Ippoterapia, finalmente se ne discute in Parlamento
IL PERCORSO del riconoscimento delle capacità terapeutiche e coterapeutiche del cavallo - nell’ambito delle diverse forme di Terapie Assistite dagli Animali (AAT) e di Attività Assistite dagli Animali (AAA) - sembra giunto alla tappa finale della regolamentazione legislativa. Sono, infatti, in discussione presso la XXII Commissione permanente Igiene e Sanità del Senato tre disegni di legge (Tomassini, Thaler Ausserhofer, Massidda) che si auspica conducano al definitivo traguardo della istituzionalizzazione della Riabilitazione Equestre (RE) e dell’Ippoterapia, generalmente intese come Terapia per mezzo del cavallo (TMC). E’ noto che la TMC ha origini che si perdono nella storia dell’atavico rapporto uomo-cavallo e negli ultimi 30 anni numerose indagini scientifiche ne hanno oggettivamente confermato quanto empiricamente evidenziato da lunghissimo tempo. Si sono approfonditi gli aspetti biomeccanico ed empatico, sono stati definiti differenti protocolli terapeutici per i più variegati quadri nosografici umani, sono stati scientificamente documentati i benefici effetti derivanti dalle terapie con l’ausilio del cavallo o con l’apporto determinante di questo nobile animale. Le società umane più evolute lo hanno affrancato dai compiti più gravosi e di utilità prettamente materiale (trasporto e lavoro) e ne hanno riconosciuto ed apprezzato la sensibilità e l’indubbio contributo anche nel campo delle terapie di gravi forme psichiche e motorie.

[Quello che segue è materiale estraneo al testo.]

/-- The line access of an activated request, without a second activation. -/
def hbmServe (s : State) (r : HbmReq) : Nat × Bytes × State :=
  let s0 := { s with hbm := { s.hbm with waiting := s.hbm.waiting.erase r } }
  let undo (x : State) : State := { x with hbm := { x.hbm with rows := s.hbm.rows, throttles := s.hbm.throttles, targeted := s.hbm.targeted } }
  match r.write with
  | none =>
    let y := hbmReadLine s0 r.port r.source (lineOf r.addr)
    let s1 := { undo y.2 with cnt := tblSet y.2.cnt (0x9010000 + 0x100 * hbmPc r.addr) (cntGet s0.cnt (0x9010000 + 0x100 * hbmPc r.addr)) }
    (if y.1 then stOk else eParity, memBytes s0.mem r.addr r.n, s1)
  | some d =>
    let y := hbmWriteLine s0 r.port r.source r.addr d
    let s1 := { undo y.2 with cnt := tblSet y.2.cnt (0x9010000 + 0x100 * hbmPc r.addr) (cntGet s0.cnt (0x9010000 + 0x100 * hbmPc r.addr)) }
    (if y.1 then stOk else eParity, [], s1)

/-- A thread's reservation changes. -/
def putResv (s : State) (tid : Nat) (v : Option (Nat × Nat)) : State :=
  { s with core := { s.core with threads := tblMod {} s.core.threads tid (fun t => { t with resv := v }) } }

/-- A load-reserved is performed: it reserves the granule, from the tick of its issue (R369, R371). -/
def lrDone (s : State) (tid entry a : Nat) : State :=
  match (tblGet {} s.core.threads tid).sb.find? (fun e => e.id == entry) with
  | some e => putResv s tid (some (lineOf a, e.issued))
  | none => s

/-- A store-conditional meets its place in the controller's order: it stores when the reservation holds (R370). -/
def scDone (s : State) (r : HbmReq) (tid entry : Nat) : State :=
  let ok := match (tblGet {} s.core.threads tid).resv with
    | some (g, at_) => g == lineOf r.addr && decide (s.now < at_ + 1024)
    | none => false
  let s0 := putResv s tid none
  if ok then
    let x := hbmServe s0 r
    loadPart (qosDone x.2.2 r) tid entry r.addr x.1 [0]
  else loadPart (qosDone { s0 with hbm := { s0.hbm with waiting := s0.hbm.waiting.erase r } } r) tid entry r.addr stOk [1]

/-- HBM_REQUEST_DONE: the line access that a bank has activated completes. -/
def execHbmRequestDone (g : Fin 128) (b : Fin 32) (s : State) : Res :=
  .next (match s.hbm.waiting.find? (fun r => r.active && hbmPc r.addr == g.val && hbmBank r.addr == b.val) with
    | none => s
    | some r =>
      match r.use with
      | .sc tid entry => scDone s r tid entry
      | _ =>
        let x := hbmServe s r
        let s1 := qosDone x.2.2 r
        match r.use with
        | .load tid entry => loadPart s1 tid entry r.addr x.1 x.2.1
        | .lr tid entry => loadPart (if x.1 = stOk then lrDone s1 tid entry r.addr else s1) tid entry r.addr x.1 x.2.1
        | .store tid seq => storePart s1 tid seq x.1
        | _ => s1)

/-- ECC_WRITEBACK: a corrected line is written back (R423). -/
def execEccWriteback (s : State) : Res :=
  .next (match s.hbm.waiting.find? (fun r => decide (r.use = HbmFor.writeback)) with
    | none => s
    | some r =>
      let s1 := qosCnt (hbmActivate { s with hbm := { s.hbm with waiting := s.hbm.waiting.erase r } } 7 0 r.addr) 7 0x08 1
      (lineMarks s1 r.addr).foldl (fun x m => if m.2.kind = 1 then unmark x m.1 else x) s1)

/-- PATROL_SCRUB: the scrubber reads the next line (R426). -/
def execPatrolScrub (s : State) : Res :=
  .next (let a := s.hbm.scrubAt
    if s.ready / 64 % 16 ≠ 15 then s
    else
      let s1 := pcCnt (hbmReadLine s 7 0 a).2 (hbmPc a) 0x30
      let nxt := (a + 64) % hbmSize
      { s1 with hbm := { s1.hbm with scrubAt := nxt, scrubHours := if nxt = 0 then hbmScrubHours s.plan.now else s1.hbm.scrubHours } })

/-! ### Refresh and rows (R416 to R421) -/

/-- TARGETED_REFRESH: the first row that awaits one is refreshed (R420). -/
def execTargetedRefresh (s : State) : Res :=
  .next (match s.hbm.targeted with
    | [] => s
    | (g, _, _) :: r => pcCnt { s with hbm := { s.hbm with targeted := r } } g 0x18)

/-- Length of a refresh window in ticks (R416). -/
def refreshWindow : Nat := 51200000

/-- Refreshes per window of a pseudo-channel's banks (R416, R417). -/
def refreshCount (s : State) (g : Nat) : Nat := if (tblGet {} s.hbm.stackSet (g % 4)).fast then 16384 else 8192

/-- Whether a request of urgency 2 or 3 waits on a bank. -/
def urgentWaits (s : State) (g b : Nat) : Bool :=
  s.hbm.waiting.any (fun r => hbmPc r.addr == g && hbmBank r.addr == b && decide (2 ≤ urgency s r))

/-- HBM_REFRESH: the next periodic refresh of a bank falls due (R416). -/
def execHbmRefresh (g : Fin 128) (b : Fin 32) (s0 : State) : Res :=
  .next (let k := 32 * g.val + b.val
    let n := tblGet 0 s0.hbm.refreshed k
    let total := refreshCount s0 g.val
    if total ≤ n then s0
    else
      let s := advanceTo s0 (s0.hbm.windowFrom + n * refreshWindow / total)
      let late := tblGet 0 s.hbm.postponed k
      if urgentWaits s g.val b.val ∧ late < 8 then
        pcCnt { s with hbm := { s.hbm with postponed := tblSet s.hbm.postponed k (late + 1), refreshed := tblSet s.hbm.refreshed k (n + 1) } } g.val 0x10
      else
        { s with hbm := { s.hbm with postponed := tblSet s.hbm.postponed k 0, refreshed := tblSet s.hbm.refreshed k (n + 1) }
                 cnt := cntAdd s.cnt (0x9010000 + 0x100 * g.val + 0x08) (late + 1) })

/-- REFRESH_WINDOW_END: counts and throttles restart (R421). -/
def execRefreshWindowEnd (s0 : State) : Res :=
  .next (let s := advanceTo s0 (s0.hbm.windowFrom + refreshWindow)
    { s with hbm := { s.hbm with windowFrom := s.hbm.windowFrom + refreshWindow, rows := [], throttles := [], refreshed := [] } })

/-! ### Stacks (R417, R427 to R432) -/

/-- Stack `n`. -/
def getStack (s : State) (n : Nat) : StackSt := tblGet {} s.hbm.stackSet n
/-- The state with stack `n` changed. -/
def modStack (s : State) (n : Nat) (f : StackSt → StackSt) : State :=
  { s with hbm := { s.hbm with stackSet := tblMod {} s.hbm.stackSet n f } }

/-- A stack's temperature as Hawk reads it (R417). -/
def stackTemp (s : State) (n : Nat) (t : Int) : State :=
  let x := getStack s n
  let s1 := modStack s n (fun x => { x with temp := t, fast := decide (85 < t) })
  if 85 < t ∧ ¬ 85 < x.temp then record s1 0 0x0C 0x0001 (stackLoc n) (toLE 1 (toSigned 8 t)) else s1

/-- HBM_TEMP_READ: Hawk reads the four stacks' temperatures once per millisecond. -/
def execHbmTempRead (t0 t1 t2 t3 : Int) (s : State) : Res :=
  .next (if isReady s 2 then stackTemp (stackTemp (stackTemp (stackTemp s 0 t0) 1 t1) 2 t2) 3 t3 else s)

/-- Set bits of a 32-bit number. -/
def popCount32 (v : Nat) : Nat := ((List.range 32).filter (fun i => v.testBit i)).length

/-- A training report with the pseudo-channel and attempt numbers that the device gives (Table 14-7). -/
def trainReport (attempt : Nat) (d : Bytes) : Bytes :=
  ((List.range 32).map (fun i =>
    let r := slice d (32 * i) 32
    toLE 1 i ++ slice r 1 1 ++ toLE 1 attempt ++ [0] ++ slice r 4 10 ++ [0, 0] ++ slice r 16 8 ++ zeros 8)).flatten

/-- Lanes that a report's REPAIRED fields replace. -/
def lanesRepaired (d : Bytes) : Nat := ((List.range 32).map (fun i => popCount32 (leAt d (32 * i + 4) 4))).foldl (· + ·) 0

/-- Every byte of a stack becomes zero with valid check bits (step 5 of Table 14-5). -/
def zeroStack (s : State) (n : Nat) : State :=
  { s with
    mem := s.mem.filter (fun c => !(decide (c.1 < hbmSize) && hbmStack c.1 == n))
    fault := { s.fault with marks := s.fault.marks.filter (fun m => m.loc.l6 ≠ 2 + n) } }

/-- A mailbox whose HBM_RETRAIN has run to its end is answered. -/
def stackReply (s : State) (n : Nat) : State :=
  match (getStack s n).mailbox with
  | some m => reply (modStack s n (fun x => { x with mailbox := none })) m stOk
  | none => s

/-- READY.TABLES sets once the four stacks are ready (step 12 of Table 19-6); the age clock starts at 0 (R185). -/
def tablesReady (s : State) : State :=
  if s.ready / 64 % 16 = 15 ∧ isReady s 10 = false then
    setReady { s with table := { s.table with ageClock := 0, ageAt := s.now, sweepAt := s.now, rateFrom := s.now } } 10 true
  else s

/-- HBM_TRAIN_STEP: a step of Table 14-5 ends on a stack, with the records that step 4 has measured (R427, R428). -/
def execHbmTrainStep (st : Fin 4) (passed : Bool) (report : Bytes) (s : State) : Res :=
  .next (let n := st.val
    let x := getStack s n
    if isReady s 2 = false ∨ 2 ≤ x.st then s
    else
      let step := Nat.max 1 x.step
      let att := Nat.max 1 x.attempts
      let s1 := modStack s n (fun x => { x with st := 1, step := step, attempts := att })
      let s2 := if step = 4 ∨ passed = false then modStack s1 n (fun x => { x with report := trainReport att report, lanes := lanesRepaired report }) else s1
      if step = 5 then
        tablesReady (stackReply (setReady (modStack (zeroStack s2 n) n (fun x => { x with st := 2, step := 0, readyNs := recordNs s })) (6 + n) true) n)
      else if passed then modStack s2 n (fun x => { x with step := step + 1 })
      else if att < 3 then modStack s2 n (fun x => { x with step := 1, attempts := att + 1 })
      else stackReply (record (modStack s2 n (fun x => { x with st := 3, step := 0 })) 3 0x0C 0x0005 (stackLoc n)) n)

/-- Ticks between two tracking steps (R429). -/
def trackPeriod : Nat := msTicks 10

/-- HBM_TRACKING_STEP: a pseudo-channel re-centres its timing and finds an eye, in thousandths of a UI (R429, R430). -/
def execHbmTrackingStep (pc : Fin 128) (eye : Nat) (s0 : State) : Res :=
  .next (let g := pc.val
    if (getStack s0 (g % 4)).st ≠ 2 then s0
    else
      let s := advanceTo s0 (tblGet 0 s0.hbm.tracked g + trackPeriod)
      let s1 := pcCnt { s with hbm := { s.hbm with tracked := tblSet s.hbm.tracked g s.now } } g 0x38
      if 350 ≤ eye then s1
      else
        let s2 := modStack s1 (g % 4) (fun x => { x with marginLow := true })
        let last := tblGet 0 s.hbm.marginAt g
        if last ≠ 0 ∧ s.now < last - 1 + secTicks 3600 then s2
        else record { s2 with hbm := { s2.hbm with marginAt := tblSet s2.hbm.marginAt g (s.now + 1) } } 0 0x0C 0x0006 (unitLoc 27 g))

/-- STATE of a stack: training begins once READY.HAWK has set (R427). -/
def stackState (s : State) (x : StackSt) : Nat := if x.st = 0 ∧ isReady s 2 then 1 else x.st

/-- HBM_STATUS (Table 14-6). -/
def execHbmStatus (mb : MbId) (s : State) : Res :=
  .next (reply s mb.val stOk ((List.range 4).flatMap (fun n =>
    let x := getStack s n
    toLE 1 (stackState s x) ++ toLE 1 x.attempts ++ toLE 1 (toSigned 8 x.temp) ++ toLE 1 (b2n x.fast + 2 * b2n x.marginLow) ++
      toLE 1 (satTo 255 x.lanes) ++ time10 x.readyNs ++ [0])))

/-- HBM_TRAIN_REPORT: the stack's 32 records to the indirect buffer; a stack that has not been measured gives NOT_RUN. -/
def execHbmTrainReport (mb : MbId) (stack : BitVec 8) (ind : Option (BitVec 64)) (s : State) : Res :=
  .next (if 3 < stack.toNat then reply s mb.val eArgs
    else
      let x := getStack s stack.toNat
      let d := if x.report = [] then (List.range 32).flatMap (fun i => toLE 1 i ++ [3] ++ zeros 30) else x.report
      match ind with
      | none => reply s mb.val eArgs
      | some _ => replyBulk s mb.val ind d)

/-- HBM_RETRAIN: the stack is trained again; refused while a plan is in force (R432). -/
def execHbmRetrain (mb : MbId) (stack : BitVec 8) (s : State) : Res :=
  .next (if 3 < stack.toNat then reply s mb.val eArgs
    else if isReady s 19 ∨ (getStack s stack.toNat).st = 1 then reply s mb.val eBusy
    else setReady (modStack s stack.toNat (fun x => { x with st := 1, step := 1, attempts := 1, mailbox := some mb.val })) (6 + stack.toNat) false)

end Sys2Proof.Machine
end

Ora che si è giunti, anche in Italia, a codificare legislativamente i campi di intervento e le professionalità mediche necessarie a garantire e tutelare il paziente umano, sarebbe opportuno verificare se a tale nobile ruolo del cavallo, corrisponda un altrettanta sentita e condivisa disciplina sui requisiti infrastrutturali e di management necessari a dissipare le perplessità ed i ragionevoli sospetti che non si tratti di un ulteriore “servizio di utilità” che l’uomo pretende dalle specie animali di cui “ama” circondarsi. Si tratta, cioè, di stabilire se la qualità di vita del cavallo possa garantire gli auspicati benefici effetti terapeutici. A livello scientifico è stato dimostrato, infatti, che il cavallo utilizzato nelle terapie, soprattutto nel campo psicologico, è emotivamente coinvolto a tal punto che sarebbe opportuno prevedere dei veri e propri tempi di ristoro e che, in ogni caso, qualsivoglia utilizzo terapeutico o coterapeutico del cavallo necessiti di accorgimenti infrastrutturali e di management atti a garantirne l’equilibrio emotivo, requisito fondamentale per ottenere affidabili risultati terapeutici. Per rispondere a tali requisiti è oltremodo necessario che i luoghi ed i tempi di riposo, di interazione sociale intraspecifica e di attività cinetica siano garantiti attraverso specifici requisiti minimi strutturali e di management. Su tali aspetti il dibattito, il confronto e le previsioni normative appaiono assenti o scarsi, sbilanciati dalla parte dell’uomo e poca o nessuna considerazione è attribuita ai requisiti che dovrebbero avere le strutture per far si che venga tutelata l’integrità animale, requisito fondamentale per una TMC propriamente detta.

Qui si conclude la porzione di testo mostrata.